» **Exercise directions**
Reproduce, exactly and in full, only the lines below from the one containing "def Die.trackGate (d" through the one containing "One word -/".

-- Records for the exercise follows --

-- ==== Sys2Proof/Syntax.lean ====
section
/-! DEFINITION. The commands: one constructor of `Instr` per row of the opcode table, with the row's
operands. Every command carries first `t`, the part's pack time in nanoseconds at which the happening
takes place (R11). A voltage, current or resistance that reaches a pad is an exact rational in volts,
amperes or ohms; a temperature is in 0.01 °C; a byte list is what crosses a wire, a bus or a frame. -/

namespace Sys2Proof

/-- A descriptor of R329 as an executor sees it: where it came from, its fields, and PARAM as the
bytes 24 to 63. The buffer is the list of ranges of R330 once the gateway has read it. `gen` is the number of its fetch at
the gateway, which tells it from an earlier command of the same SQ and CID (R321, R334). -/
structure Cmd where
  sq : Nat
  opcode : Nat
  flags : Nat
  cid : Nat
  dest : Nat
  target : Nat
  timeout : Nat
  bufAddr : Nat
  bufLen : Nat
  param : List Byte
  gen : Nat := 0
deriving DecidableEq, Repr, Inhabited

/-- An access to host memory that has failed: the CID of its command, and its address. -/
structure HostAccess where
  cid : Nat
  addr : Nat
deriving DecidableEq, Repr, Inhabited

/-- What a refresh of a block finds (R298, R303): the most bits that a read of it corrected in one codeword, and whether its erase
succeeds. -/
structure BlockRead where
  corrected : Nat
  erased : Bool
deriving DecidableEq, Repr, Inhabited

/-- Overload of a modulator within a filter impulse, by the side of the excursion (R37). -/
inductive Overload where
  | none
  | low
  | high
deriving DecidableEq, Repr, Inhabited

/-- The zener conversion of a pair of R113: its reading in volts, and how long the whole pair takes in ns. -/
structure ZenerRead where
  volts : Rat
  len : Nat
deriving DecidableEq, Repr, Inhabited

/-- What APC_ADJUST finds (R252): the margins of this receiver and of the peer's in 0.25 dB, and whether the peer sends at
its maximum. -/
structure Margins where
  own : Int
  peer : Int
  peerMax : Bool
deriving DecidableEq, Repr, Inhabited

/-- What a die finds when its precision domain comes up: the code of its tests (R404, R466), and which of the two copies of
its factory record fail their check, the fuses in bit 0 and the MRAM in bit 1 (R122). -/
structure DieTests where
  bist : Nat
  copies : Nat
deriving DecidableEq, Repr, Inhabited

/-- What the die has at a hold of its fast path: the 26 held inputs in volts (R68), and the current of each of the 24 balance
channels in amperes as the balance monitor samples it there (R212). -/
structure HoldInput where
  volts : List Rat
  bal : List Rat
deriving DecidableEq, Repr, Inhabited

-- Records for the exercise concluded --
-- Records for the exercise follows --

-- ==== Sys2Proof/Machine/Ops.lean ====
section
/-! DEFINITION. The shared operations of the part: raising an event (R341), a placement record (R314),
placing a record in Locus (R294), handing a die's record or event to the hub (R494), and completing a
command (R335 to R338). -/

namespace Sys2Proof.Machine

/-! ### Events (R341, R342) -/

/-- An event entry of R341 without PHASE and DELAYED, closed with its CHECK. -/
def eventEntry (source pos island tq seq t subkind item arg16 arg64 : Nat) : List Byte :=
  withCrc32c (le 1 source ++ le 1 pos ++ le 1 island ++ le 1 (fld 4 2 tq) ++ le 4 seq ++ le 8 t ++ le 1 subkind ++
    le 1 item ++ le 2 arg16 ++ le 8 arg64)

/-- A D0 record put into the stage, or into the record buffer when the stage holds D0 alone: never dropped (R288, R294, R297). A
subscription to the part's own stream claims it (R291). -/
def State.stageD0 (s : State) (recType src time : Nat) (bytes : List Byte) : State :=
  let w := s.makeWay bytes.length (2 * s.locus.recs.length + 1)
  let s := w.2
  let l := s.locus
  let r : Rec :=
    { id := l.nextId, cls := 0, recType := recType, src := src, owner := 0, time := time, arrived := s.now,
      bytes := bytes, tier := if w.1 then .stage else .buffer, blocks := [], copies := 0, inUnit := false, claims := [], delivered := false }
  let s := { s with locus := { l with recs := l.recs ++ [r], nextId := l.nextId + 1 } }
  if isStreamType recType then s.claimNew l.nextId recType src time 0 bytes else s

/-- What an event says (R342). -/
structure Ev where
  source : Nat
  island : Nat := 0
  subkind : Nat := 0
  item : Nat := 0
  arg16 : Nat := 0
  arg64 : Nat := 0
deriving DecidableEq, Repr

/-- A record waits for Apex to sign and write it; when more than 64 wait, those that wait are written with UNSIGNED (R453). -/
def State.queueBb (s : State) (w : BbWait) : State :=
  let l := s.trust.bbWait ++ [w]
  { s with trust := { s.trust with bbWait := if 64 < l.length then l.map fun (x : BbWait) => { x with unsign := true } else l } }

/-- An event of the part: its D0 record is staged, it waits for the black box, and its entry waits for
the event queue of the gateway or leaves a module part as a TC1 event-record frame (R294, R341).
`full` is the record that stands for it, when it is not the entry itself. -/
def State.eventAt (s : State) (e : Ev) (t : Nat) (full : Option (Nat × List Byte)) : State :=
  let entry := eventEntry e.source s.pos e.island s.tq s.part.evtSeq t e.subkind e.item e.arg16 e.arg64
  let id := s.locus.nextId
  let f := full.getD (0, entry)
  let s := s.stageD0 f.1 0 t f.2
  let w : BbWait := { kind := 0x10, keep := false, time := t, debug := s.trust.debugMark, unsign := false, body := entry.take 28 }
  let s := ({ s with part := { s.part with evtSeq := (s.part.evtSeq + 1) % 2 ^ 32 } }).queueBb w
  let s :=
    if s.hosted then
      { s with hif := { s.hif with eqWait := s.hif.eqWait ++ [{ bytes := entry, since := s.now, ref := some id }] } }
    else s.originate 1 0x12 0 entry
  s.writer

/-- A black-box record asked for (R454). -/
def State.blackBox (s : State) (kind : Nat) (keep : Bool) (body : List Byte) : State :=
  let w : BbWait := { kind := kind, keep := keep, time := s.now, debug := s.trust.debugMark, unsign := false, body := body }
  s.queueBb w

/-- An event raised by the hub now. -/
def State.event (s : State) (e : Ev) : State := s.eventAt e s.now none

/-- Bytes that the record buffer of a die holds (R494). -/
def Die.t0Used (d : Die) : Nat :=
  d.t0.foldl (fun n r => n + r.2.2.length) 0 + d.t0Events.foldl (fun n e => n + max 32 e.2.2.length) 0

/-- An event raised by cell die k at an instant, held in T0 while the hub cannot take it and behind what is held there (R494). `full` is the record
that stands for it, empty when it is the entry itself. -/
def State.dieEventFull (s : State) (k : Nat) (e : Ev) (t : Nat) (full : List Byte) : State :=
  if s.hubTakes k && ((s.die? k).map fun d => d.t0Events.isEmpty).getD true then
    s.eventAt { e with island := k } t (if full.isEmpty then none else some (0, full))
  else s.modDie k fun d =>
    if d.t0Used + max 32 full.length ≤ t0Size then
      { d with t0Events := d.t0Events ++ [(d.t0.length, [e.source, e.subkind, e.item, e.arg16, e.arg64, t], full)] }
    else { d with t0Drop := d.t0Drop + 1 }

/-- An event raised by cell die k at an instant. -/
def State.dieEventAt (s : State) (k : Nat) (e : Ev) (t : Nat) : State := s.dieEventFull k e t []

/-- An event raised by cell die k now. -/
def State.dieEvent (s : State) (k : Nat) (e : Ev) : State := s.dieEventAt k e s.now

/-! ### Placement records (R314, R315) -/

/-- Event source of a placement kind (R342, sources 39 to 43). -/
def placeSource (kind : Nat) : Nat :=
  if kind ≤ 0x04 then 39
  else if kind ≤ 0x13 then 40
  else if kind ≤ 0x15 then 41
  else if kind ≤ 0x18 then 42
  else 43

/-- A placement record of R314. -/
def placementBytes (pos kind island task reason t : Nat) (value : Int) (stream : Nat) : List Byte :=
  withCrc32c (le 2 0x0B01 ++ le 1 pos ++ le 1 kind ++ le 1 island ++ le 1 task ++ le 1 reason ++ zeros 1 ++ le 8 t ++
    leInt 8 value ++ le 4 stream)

-- Records for the exercise concluded --
-- Records for the exercise follows --

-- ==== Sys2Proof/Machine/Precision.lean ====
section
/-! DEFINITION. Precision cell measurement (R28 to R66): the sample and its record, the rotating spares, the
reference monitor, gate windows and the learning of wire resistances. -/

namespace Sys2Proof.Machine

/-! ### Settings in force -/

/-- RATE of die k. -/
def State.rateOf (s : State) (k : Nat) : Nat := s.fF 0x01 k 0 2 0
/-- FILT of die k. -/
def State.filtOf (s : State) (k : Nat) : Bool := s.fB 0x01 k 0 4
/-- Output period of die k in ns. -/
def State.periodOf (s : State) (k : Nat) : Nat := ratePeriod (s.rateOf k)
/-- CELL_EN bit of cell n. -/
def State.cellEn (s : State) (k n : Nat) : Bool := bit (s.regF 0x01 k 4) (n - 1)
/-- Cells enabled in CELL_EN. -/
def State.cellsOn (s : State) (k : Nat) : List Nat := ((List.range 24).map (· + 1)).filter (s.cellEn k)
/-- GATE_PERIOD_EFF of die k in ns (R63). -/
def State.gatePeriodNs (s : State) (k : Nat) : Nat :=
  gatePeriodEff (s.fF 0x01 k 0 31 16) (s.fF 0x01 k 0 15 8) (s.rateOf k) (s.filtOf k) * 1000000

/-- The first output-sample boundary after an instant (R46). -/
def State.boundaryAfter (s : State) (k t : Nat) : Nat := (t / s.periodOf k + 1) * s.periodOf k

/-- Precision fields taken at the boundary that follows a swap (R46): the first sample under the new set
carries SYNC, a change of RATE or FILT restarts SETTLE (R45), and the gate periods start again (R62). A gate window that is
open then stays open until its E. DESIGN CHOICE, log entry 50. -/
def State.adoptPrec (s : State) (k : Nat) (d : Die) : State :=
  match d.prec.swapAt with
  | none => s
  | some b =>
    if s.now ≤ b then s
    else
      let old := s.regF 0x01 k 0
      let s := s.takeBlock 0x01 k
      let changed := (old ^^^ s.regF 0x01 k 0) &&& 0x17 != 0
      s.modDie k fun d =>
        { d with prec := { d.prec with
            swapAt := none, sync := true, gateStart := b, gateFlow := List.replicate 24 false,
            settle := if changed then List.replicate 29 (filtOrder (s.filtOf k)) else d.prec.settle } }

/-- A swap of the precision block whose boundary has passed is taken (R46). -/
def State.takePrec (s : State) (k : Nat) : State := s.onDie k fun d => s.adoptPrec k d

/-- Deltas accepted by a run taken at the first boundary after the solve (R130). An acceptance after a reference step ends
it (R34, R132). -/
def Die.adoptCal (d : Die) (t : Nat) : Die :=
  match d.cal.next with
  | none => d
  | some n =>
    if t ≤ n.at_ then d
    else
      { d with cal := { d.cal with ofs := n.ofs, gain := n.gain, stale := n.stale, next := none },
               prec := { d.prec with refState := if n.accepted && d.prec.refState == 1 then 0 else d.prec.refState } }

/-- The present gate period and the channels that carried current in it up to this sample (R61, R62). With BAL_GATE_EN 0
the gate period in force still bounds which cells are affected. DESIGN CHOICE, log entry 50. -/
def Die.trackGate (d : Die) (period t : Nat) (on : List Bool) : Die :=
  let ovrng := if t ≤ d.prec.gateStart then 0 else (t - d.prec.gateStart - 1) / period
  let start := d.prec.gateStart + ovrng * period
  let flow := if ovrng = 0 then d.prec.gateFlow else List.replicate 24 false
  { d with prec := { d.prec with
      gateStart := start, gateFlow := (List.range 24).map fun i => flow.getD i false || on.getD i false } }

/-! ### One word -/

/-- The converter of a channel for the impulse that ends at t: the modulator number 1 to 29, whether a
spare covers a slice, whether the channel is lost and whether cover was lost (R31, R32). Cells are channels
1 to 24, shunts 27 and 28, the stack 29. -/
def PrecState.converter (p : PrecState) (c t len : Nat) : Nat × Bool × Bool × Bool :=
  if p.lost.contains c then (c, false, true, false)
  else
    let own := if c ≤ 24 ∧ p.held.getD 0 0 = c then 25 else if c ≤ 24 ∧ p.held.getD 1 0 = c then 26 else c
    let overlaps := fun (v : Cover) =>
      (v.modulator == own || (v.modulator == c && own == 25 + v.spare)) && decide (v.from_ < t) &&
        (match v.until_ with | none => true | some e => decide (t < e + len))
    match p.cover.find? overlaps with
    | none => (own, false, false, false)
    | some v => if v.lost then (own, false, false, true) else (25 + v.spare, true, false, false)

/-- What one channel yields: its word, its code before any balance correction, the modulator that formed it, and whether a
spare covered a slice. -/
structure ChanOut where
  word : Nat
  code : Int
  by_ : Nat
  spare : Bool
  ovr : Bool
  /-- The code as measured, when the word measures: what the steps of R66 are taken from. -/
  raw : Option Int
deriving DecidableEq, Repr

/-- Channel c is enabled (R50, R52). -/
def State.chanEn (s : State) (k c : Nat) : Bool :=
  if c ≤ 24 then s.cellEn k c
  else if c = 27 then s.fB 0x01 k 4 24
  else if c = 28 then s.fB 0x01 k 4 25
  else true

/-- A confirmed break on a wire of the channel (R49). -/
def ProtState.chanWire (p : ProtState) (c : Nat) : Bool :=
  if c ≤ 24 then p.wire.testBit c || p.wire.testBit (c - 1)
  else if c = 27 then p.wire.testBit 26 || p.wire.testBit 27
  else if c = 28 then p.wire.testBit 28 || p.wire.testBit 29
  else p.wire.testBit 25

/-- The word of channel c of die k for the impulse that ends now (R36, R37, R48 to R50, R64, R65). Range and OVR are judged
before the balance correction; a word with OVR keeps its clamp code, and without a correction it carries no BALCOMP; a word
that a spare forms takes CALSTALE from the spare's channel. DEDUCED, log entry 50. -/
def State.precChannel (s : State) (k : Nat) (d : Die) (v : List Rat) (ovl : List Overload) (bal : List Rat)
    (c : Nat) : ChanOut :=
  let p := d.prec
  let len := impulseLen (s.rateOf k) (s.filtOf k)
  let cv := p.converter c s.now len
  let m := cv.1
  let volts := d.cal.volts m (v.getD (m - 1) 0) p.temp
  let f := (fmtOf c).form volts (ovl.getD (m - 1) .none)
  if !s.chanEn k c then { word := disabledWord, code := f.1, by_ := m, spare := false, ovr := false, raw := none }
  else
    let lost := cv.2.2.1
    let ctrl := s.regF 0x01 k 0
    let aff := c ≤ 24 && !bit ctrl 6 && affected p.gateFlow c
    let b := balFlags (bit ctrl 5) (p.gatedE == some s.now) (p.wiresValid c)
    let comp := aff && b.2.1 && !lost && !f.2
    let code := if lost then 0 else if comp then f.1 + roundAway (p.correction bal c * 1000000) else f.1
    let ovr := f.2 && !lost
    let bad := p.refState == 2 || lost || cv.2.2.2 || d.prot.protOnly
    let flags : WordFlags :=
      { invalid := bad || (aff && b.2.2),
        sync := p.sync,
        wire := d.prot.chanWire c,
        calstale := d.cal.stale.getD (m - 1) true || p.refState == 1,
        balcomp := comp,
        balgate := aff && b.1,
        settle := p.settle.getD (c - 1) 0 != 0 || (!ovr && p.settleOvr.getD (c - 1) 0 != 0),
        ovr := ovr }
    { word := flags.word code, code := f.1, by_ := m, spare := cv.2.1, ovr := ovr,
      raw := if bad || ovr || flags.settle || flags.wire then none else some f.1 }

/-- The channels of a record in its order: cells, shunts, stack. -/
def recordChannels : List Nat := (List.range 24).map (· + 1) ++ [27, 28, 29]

-- Records for the exercise concluded --

» **Reply**
def Die.trackGate (d : Die) (period t : Nat) (on : List Bool) : Die :=
  let ovrng := if t ≤ d.prec.gateStart then 0 else (t - d.prec.gateStart - 1) / period
  let start := d.prec.gateStart + ovrng * period
  let flow := if ovrng = 0 then d.prec.gateFlow else List.replicate 24 false
  { d with prec := { d.prec with
      gateStart := start, gateFlow := (List.range 24).map fun i => flow.getD i false || on.getD i false } }

/-! ### One word -/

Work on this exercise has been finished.